UK scientist offers bleak coronavirus assessment
“It’s clear that the outcome has not been good in the UK,” Patrick Vallance, the UK government’s chief scientific adviser, told MPs. Speaking before the House of Commons Science and Technology Committee, he said one of the lessons to be learnt from the pandemic was that data flows and data systems were “incredibly important”. At the beginning of the pandemic, he noted, the Scientific Advisory Group for Emergencies (SAGE) would have liked data that was difficult to get — for example, data on care homes. “Improvement in data flows is a key part of management of this and indeed other emergencies as we go forward,” he said.
Commission strengthens preparedness for future outbreaks
The Commission has presented immediate short-term measures to strengthen EU health preparedness for COVID-19 outbreaks. The Commission has from the outset coordinated the exchange of information and recommendations with regard to cross border health actions and measures.
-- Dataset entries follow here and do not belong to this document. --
-- ==== Sys2Proof/Tests/Slice0.lean ====
section
/-! SUPPORT. Tests: ill-formed commands are refused, small steps on small states, and for every statement with hypotheses a
state that meets them. -/
namespace Sys2Proof.Tests
open Sys2Proof Sys2Proof.Machine
set_option Elab.async false

/-! ### States and lines -/

/-- A started device: the timebase locked for 10 ms, every cluster ACTIVE, both links live. -/
def live : State := { State.reset with
  tb := { State.reset.tb with
    state := .locked, clkSrc := .pll, running := true, started := true, lockTicks := 25000000, active := some 0,
    now := 1000000000000 }
  clusters := State.reset.clusters.map (fun c => { c with state := .active, powered := true, entered := true, offCause :=
      .none })
  steward := { State.reset.steward with absent := false }
  console := { State.reset.console with running := true, rate := 115200 }
  spi := { State.reset.spi with selected := true }
  boot := { State.reset.boot with step := .running } }

/-- A line of the console, as the steward's queue holds it. -/
def req (c : Cmd) : Req := ⟨.con, none, none, 0, none, [], false, .good ⟨c, none⟩⟩

/-- The line of one assignment. -/
def setCmd (o : Obj) (name text : String) : Cmd := .set [⟨⟨.ok o, name⟩, ⟨1, text⟩⟩]

/-- s with one line before the steward. -/
def State.asked (s : State) (c : Cmd) : State := { s with steward := { s.steward with queue := [req c] } }

/-- The state after a command. -/
def after (c : Instr) (s : State) : State := match exec c s with | .next t => t | _ => s

/-- The value that a text reads as. -/
def readsAs (o : Obj) (name text : String) (v : Value) : Bool :=
  match propOf o name with
  | some x => (match readField x.ty text.toList with | .ok (.val w) => decide (w = v) | _ => false)
  | none => false

/-- In s every line can be the one that is executed, and executing it begins in s itself (with d = 0). -/
def Asks (s : State) : Prop := ∀ c : Cmd, Front ((State.asked s c).elapse 0) (req c) [] c ∧
    ((State.asked s c).elapse 0).took [] = s

theorem asks {s : State} (h : s.stewardHere = true) (hq : s.steward.queue = []) : Asks s := by
  intro c
  rw [elapse_zero _ _ (.inr rfl)]
  refine ⟨⟨h, rfl, rfl, rfl⟩, ?_⟩
  have : ({ s.steward with queue := ([] : List Req) } : Steward) = s.steward := by rw [← hq]
  exact congrArg (fun x : Steward => { s with steward := x }) this

theorem asks_live : Asks live := asks (by decide +kernel) rfl

/-- A line of one assignment that reads as a value is such a line. -/
theorem sets_of {s : State} {o : Obj} {name text : String} {v : Value} (h : Asks s) (k : readsAs o name text v = true) :
    SetsOne ((State.asked s (setCmd o name text)).elapse 0) (req (setCmd o name text)) [] o name ⟨1, text⟩ v := by
  refine ⟨(h _).1, ?_⟩
  unfold readsAs at k
  split at k
  · rename_i x hx
    refine ⟨x, hx, ?_⟩
    split at k
    · rename_i w hw; rw [hw, of_decide_eq_true k]
    · cases k
  · cases k

theorem settled_of {s : State} (h : s.steward.queue = []) : s.settled := by intro r rs hr; rw [h] at hr; cases hr

/-- A text reads as a value of a type of field. -/
def fieldReads (ty : FieldTy) (text : String) (v : Value) : Bool :=
  match readField ty text.toList with | .ok (.val w) => decide (w = v) | _ => false
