/-- R178: `fabs` clears the sign bit; `feq`, `flt`, `fle` are false with a NaN; else `feq` is equality of patterns or of zeros, and
`flt` and `fle` compare values, an infinity lying beyond every finite one; non-negative patterns compare as numbers (R160). -/
def Obligations.Comparisons : Prop :=
  ∀ (f : Fmt) (a b : Word), a.toNat < 2 ^ f.width → b.toNat < 2 ^ f.width →
    (fabs f a).toNat = a.toNat % 2 ^ (f.width - 1) ∧
    (f.isNaN a = true ∨ f.isNaN b = true → feq f a b = false ∧ flt f a b = false ∧ fle f a b = false) ∧
    (f.isNaN a = false → f.isNaN b = false →
      (feq f a b = true ↔ (f.isZero a = true ∧ f.isZero b = true) ∨ a = b) ∧
      (flt f a b = true ↔ f.value a < f.value b) ∧ (fle f a b = true ↔ f.value a ≤ f.value b) ∧
      (f.isInf b = true → f.sign b = false → (f.isInf a = true ∧ f.sign a = false) ∨ f.value a < f.value b) ∧
      (f.isInf b = true → f.sign b = true → (f.isInf a = true ∧ f.sign a = true) ∨ f.value b < f.value a) ∧
      (f.sign a = false → f.sign b = false → (flt f a b = true ↔ a.toNat < b.toNat)))
end

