/-- Magnitude bits are in the order of the magnitudes they stand for. -/
theorem Fmt.unitsOfBits_strictMono (f : Fmt) : StrictMono f.unitsOfBits := by
  refine strictMono_nat_of_lt_succ fun b => ?_
  have hpos : 0 < 2 ^ f.fracBits := by positivity
  obtain ⟨ef, fr, hfr, rfl⟩ : ∃ ef fr, fr < 2 ^ f.fracBits ∧ b = 2 ^ f.fracBits * ef + fr :=
    ⟨_, _, Nat.mod_lt b hpos, (Nat.div_add_mod b _).symm⟩
  rw [f.unitsOfBits_mul_add ef hfr, Nat.add_assoc]
  obtain hin | hout : fr + 1 < 2 ^ f.fracBits ∨ fr + 1 = 2 ^ f.fracBits := by omega
  · rw [f.unitsOfBits_mul_add ef hin]
    exact f.unitsOf_lt_of_frac_lt ef fr.lt_succ_self
  · rw [hout, ← Nat.mul_succ, ← Nat.add_zero (_ * _), f.unitsOfBits_mul_add _ hpos]
    exact f.unitsOf_lt_next ef hfr

/-- The magnitude of a pattern is that of its bits below the sign. -/
theorem Fmt.units_eq_unitsOfBits (f : Fmt) (v : Word) : f.units v = f.unitsOfBits (v.toNat % 2 ^ (f.width - 1)) := by
  have hwidth : 2 ^ (f.width - 1) = 2 ^ f.fracBits * 2 ^ f.expBits := by rw [f.width_eq, Nat.add_sub_cancel, pow_add]
  rw [Fmt.units, Fmt.unitsOfBits, Fmt.expField, Fmt.fracField, hwidth, Nat.mod_mul_right_div_self, Nat.mod_mul_right_mod]

theorem Fmt.value_of_sign_false {f : Fmt} {v : Word} (h : f.sign v = false) : f.value v = f.units v :=
  if_neg (h ▸ Bool.false_ne_true)

theorem Fmt.value_fabs (f : Fmt) (v : Word) : f.value (fabs f v) = f.unitsOfBits (v.toNat % 2 ^ (f.width - 1)) := by
  have hsign : f.sign (fabs f v) = false := by simp [Fmt.sign, fabs_getLsbD]
  rw [Fmt.value_of_sign_false hsign, Fmt.units, f.expField_fabs, f.fracField_fabs, ← Fmt.units, f.units_eq_unitsOfBits]

/-! Below the bits of infinity a pattern is a number that is not negative. -/

section Finite

variable {f : Fmt} {v w : Word}

theorem Fmt.value_of_lt_infBits (h : v.toNat < f.infBits) : f.value v = f.unitsOfBits v.toNat := by
  have hlt := f.lt_of_le_infBits h.le
  have hsign : f.sign v = false := Nat.testBit_lt_two_pow hlt
  rw [Fmt.value_of_sign_false hsign, f.units_eq_unitsOfBits, Nat.mod_eq_of_lt hlt]

theorem Fmt.isNaN_of_lt_infBits (h : v.toNat < f.infBits) : f.isNaN v = false := by
  have hexp : f.expField v < f.emax := by
    refine (Nat.mod_le _ _).trans_lt (Nat.div_lt_of_lt_mul ?_)
    rwa [Nat.mul_comm]
  rw [Fmt.isNaN, beq_false_of_ne hexp.ne, Bool.false_and]

theorem fle_of_lt_infBits (hv : v.toNat < f.infBits) (hw : w.toNat < f.infBits) : fle f v w = decide (v.toNat ≤ w.toNat) := by
  simp [fle, Fmt.isNaN_of_lt_infBits, Fmt.value_of_lt_infBits, hv, hw, f.unitsOfBits_strictMono.le_iff_le]

theorem flt_fabs_of_lt_infBits (hv : v.toNat < f.infBits) :
    flt f v (fabs f w) = (!f.isNaN w && decide (v.toNat < w.toNat % 2 ^ (f.width - 1))) := by
  simp [flt, Fmt.isNaN_of_lt_infBits hv, Fmt.value_of_lt_infBits hv, f.value_fabs, f.unitsOfBits_strictMono.lt_iff_lt]

end Finite
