-- ==== Sys2Proof/Word.lean ====
section
/-! DEFINITION. The byte, the only data word of the FERM core (spec 00_scope.md R9). -/

namespace Sys2Proof

/-- A byte: an unsigned 8-bit value, bit 7 the most significant (R9). -/
abbrev Byte := BitVec 8

end Sys2Proof
end

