-- ==== Sys2Proof/Config.lean ====
section
/-! DEFINITION. The construction parameters of 00_scope.md R8 with this hardware's values, and the free values the spec leaves open. -/

namespace Sys2Proof.Config

/-- POLL_ORDER (R8, R211): whether a poll tests the deadline before or after trying to read a frame. -/
inductive PollOrder where
  | deadlineFirst
  | frameFirst
deriving DecidableEq, Repr

/-- POLY (R8): the CRC polynomial byte. -/
def poly : Byte := 0x07

/-- INIT (R8): the initial value of the CRC accumulator. -/
def init : Byte := 0x00

/-- TIMEOUT (R8): the handshake timeout in time units. -/
def timeout : Nat := 5

/-- TIMEW (R8, OPEN): the width of NOW, T_SEND and TIMEOUT; `none` is unbounded, the spec's default.
DESIGN CHOICE (log 11): only `State.reset` uses this value, the machine reads the field `timew` of State. -/
def timew : Option Nat := none

/-- POLL_ORDER (R8, decision D15): deadline first for this hardware. -/
def pollOrder : PollOrder := .deadlineFirst

/-- HDR_LEN (R8): bytes of the fixed header. -/
abbrev hdrLen : Nat := 3

/-- MAX_PAYLOAD (R8): the largest payload of a frame. -/
abbrev maxPayload : Nat := 15

/-- BUF_MAX (R8): the capacity of TXB, of RXB and of the DECODE operand; it is MAX_FRAME = HDR_LEN + MAX_PAYLOAD. -/
abbrev bufMax : Nat := 18

/-- PAY_IN_MAX (R8): the largest payload a host can present to ENCODE or XSTART. -/
abbrev payInMax : Nat := 255

/-- What a buffer byte reads as when nothing is listed for it: the reset contents 0x00 (10_state.md R41). -/
abbrev unlistedByte : Byte := 0x00

/-- Free value (log 12): how many bytes the transport hands over at its n-th free choice; TRead cuts it to what R65 allows. -/
opaque freeRead : Nat → Nat

/-- Free value (log 14): how many bytes of a frame had been sent when TWrite failed at the n-th free choice (R63, U7). -/
opaque freeSent : Nat → Nat

end Sys2Proof.Config
end

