-- ==== Sys2Proof/Syntax.lean ====
section
/-! DEFINITION. The instructions: one constructor per row of spec/opcode_table.json, and the names decoding uses. -/

namespace Sys2Proof

/-- The rows of the opcode table (30_encoding.md R90, R101, R102, R104). Operand bytes of ENCODE and XSTART may be wider
than their 5-bit and 3-bit fields; the excess bits are dropped by EncodeFn (R100; log 4). -/
inductive Instr where
  /-- CRCINIT (R127) -/
  | crcinit
  /-- CRCBYTE b (R128) -/
  | crcbyte (b : Byte)
  /-- CRC8 data, any finite length (R126) -/
  | crc8 (data : List Byte)
  /-- ENCODE flags, ulp, payload (R141) -/
  | encode (flags ulp : Byte) (payload : List Byte)
  /-- DECODE buffer (R145) -/
  | decode (buffer : List Byte)
  /-- RDFRAME (R178) -/
  | rdframe
  /-- XSTART flags, ulp, payload (R192) -/
  | xstart (flags ulp : Byte) (payload : List Byte)
  /-- XABANDON (R201) -/
  | xabandon
  /-- reserved code 0x0 (R102, R237) -/
  | illegal0
  /-- reserved code 0x7 -/
  | illegal7
  /-- reserved code 0xA -/
  | illegalA
  /-- reserved code 0xB -/
  | illegalB
  /-- reserved code 0xC -/
  | illegalC
  /-- reserved code 0xD -/
  | illegalD
  /-- reserved code 0xE -/
  | illegalE
  /-- reserved code 0xF -/
  | illegalF
  /-- XSEND, the autonomous step of SENDING (R193) -/
  | xsend
  /-- XPOLL, the autonomous step of AWAITING_REPLY (R194) -/
  | xpoll
  /-- FRAME (R90): a frame on the line whose checksum does not verify (class corrupt of R99); letters u, r, c as in the table,
  the letters s a g n t together as `flags`, the length l as the number of payload bytes -/
  | frame (flags : BitVec 5) (ulp : BitVec 3) (rsv : BitVec 4) (csum : Byte) (payload : List Byte)
  /-- FRAME.ENCODED (R140): a frame as an encoder produces it, reserved nibble zero -/
  | frameEncoded (flags : BitVec 5) (ulp : BitVec 3) (csum : Byte) (payload : List Byte)
  /-- FRAME.ACK (R197): a frame on the line that verifies and whose ACK bit is 1; s g n t are the other flag bits -/
  | frameAck (s g n t : Bool) (ulp : BitVec 3) (rsv : BitVec 4) (csum : Byte) (payload : List Byte)
  /-- FRAME.NACK (R198): a frame on the line that verifies and whose ACK bit is 0 -/
  | frameNack (s g n t : Bool) (ulp : BitVec 3) (rsv : BitVec 4) (csum : Byte) (payload : List Byte)
deriving DecidableEq, Repr

/-- Where the bytes of an instruction come from; the table's formats CMD, AUTO and FRAME, the last with its two sources (log 7). -/
inductive Port where
  /-- a host command transaction: the code, then the operands (R101) -/
  | cmd
  /-- the selection of an autonomous step: the code of HS_STATE (R104) -/
  | auto
  /-- a whole frame as found on the line (R98, R99) -/
  | line
  /-- a whole frame as a FERM encoder at the far end hands it over (R140, R252) -/
  | peer
deriving DecidableEq, Repr

/-- Why bytes are no instruction. -/
inductive DecodeError where
  /-- a transaction without a command code -/
  | noCode
  /-- an operand of the command is missing -/
  | operandMissing
  /-- more operand bytes than the command takes -/
  | operandExtra
  /-- a payload longer than PAY_IN_MAX (U12) -/
  | payloadOverPort
  /-- a DECODE buffer longer than BUF_MAX (U12) -/
  | bufferOverPort
  /-- HS_STATE enables no autonomous step (R103, R205) -/
  | noStepEnabled
  /-- fewer bytes than a header -/
  | headerMissing
  /-- the payload is not of the declared length, so this is no whole frame (R98) -/
  | notWholeFrame
  /-- no encoder produces these bytes (R140) -/
  | notEncoded
deriving DecidableEq, Repr

/-- What the decoder answers. -/
inductive Decoded where
  | ok (i : Instr)
  | error (e : DecodeError)
deriving DecidableEq, Repr

end Sys2Proof
end

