-- ==== Sys2Proof/Machine/FrameCodec.lean ====
section
/-! DEFINITION. The Frame Codec's commands (41_codec.md R141, R145). -/

namespace Sys2Proof.Machine

/-- R141: ENCODE flags, ulp, payload; the frame leaves in the response only. -/
def execEncode (flags ulp : Byte) (payload : List Byte) (s : State) : Host.Outcome State Fault Refusal :=
  match encodeFn s.poly s.init flags.toNat ulp.toNat payload with
  | .error x => .next (raise x s)
  | .ok f => .next (respond (.encoded f) s)

/-- R145: DECODE buffer. -/
def execDecode (buffer : List Byte) (s : State) : Host.Outcome State Fault Refusal :=
  match decodeFn s.poly s.init buffer with
  | .error x => .next (raise x s)
  | .ok p => .next (respond (.packet p (namedFlags p.flags)) s)

end Sys2Proof.Machine
end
A continued vigilance and fast response from the Commission and the member states has been deemed essential to ensure that the spread of the virus can be contained and so that new, generalized lockdowns can be avoided.
The Commission is focusing on all necessary actions needed to enhance preparedness, including testing and contact tracing, improved public health surveillance and widened access to medical countermeasures such as personal protective equipment, medicines and medical devices. Actions also include measures on health-care surge capacity, non-pharmaceutical countermeasures, support to minorities and vulnerable persons, and activities to reduce the burden of seasonal influenza.
Worldwide pressure from pandemic
The COVID-19 pandemic has put unparalleled pressure across the EU and indeed around the world. Many countries had to face widespread transmission of the virus in the community. The EU and its member states have introduced measures to mitigate social and economic impacts, such as maintaining the functioning of the internal market, supporting the transport and tourism sectors, protecting employment and supporting medical care services for vulnerable groups. The Commission has also issued recommendations on travel and border measures necessary to protect the health of our citizens while also preserving the internal market. Member states are increasingly co-ordinating their response, which is absolutely vital in ensuring that the epidemiological situation remains low across the EU. The public health measures taken by the countries helped to decrease the numbers of new infections to a level that was manageable by health systems. This in turn allowed the progressive lifting of the various restrictions imposed and the reopening of most activities, guided by the European road map to lifting of coronavirus measures.
Some good news amidst the coronavirus anxiety and woe – Captain Tom Moore, the UK centenarian who went viral for his zimmer-frame aided fundraising efforts for the NHS, and who raised more than £30 million, is to receive a knighthood today (17 July).
“I am certainly delighted and overawed by the fact this has happened to me,” he said, according to the BBC. “I thought this can’t be true, I’ve always said this won’t happen and it appears it actually has. I certainly never anticipated that this letter would arrive for me.”
The Queen, who is coming out of lockdown for the first time for a face-to-face meeting with Tom, will conduct the ceremony at Windsor Castle.
And that is all for this week – enjoy your weekend, stay safe, see you soon.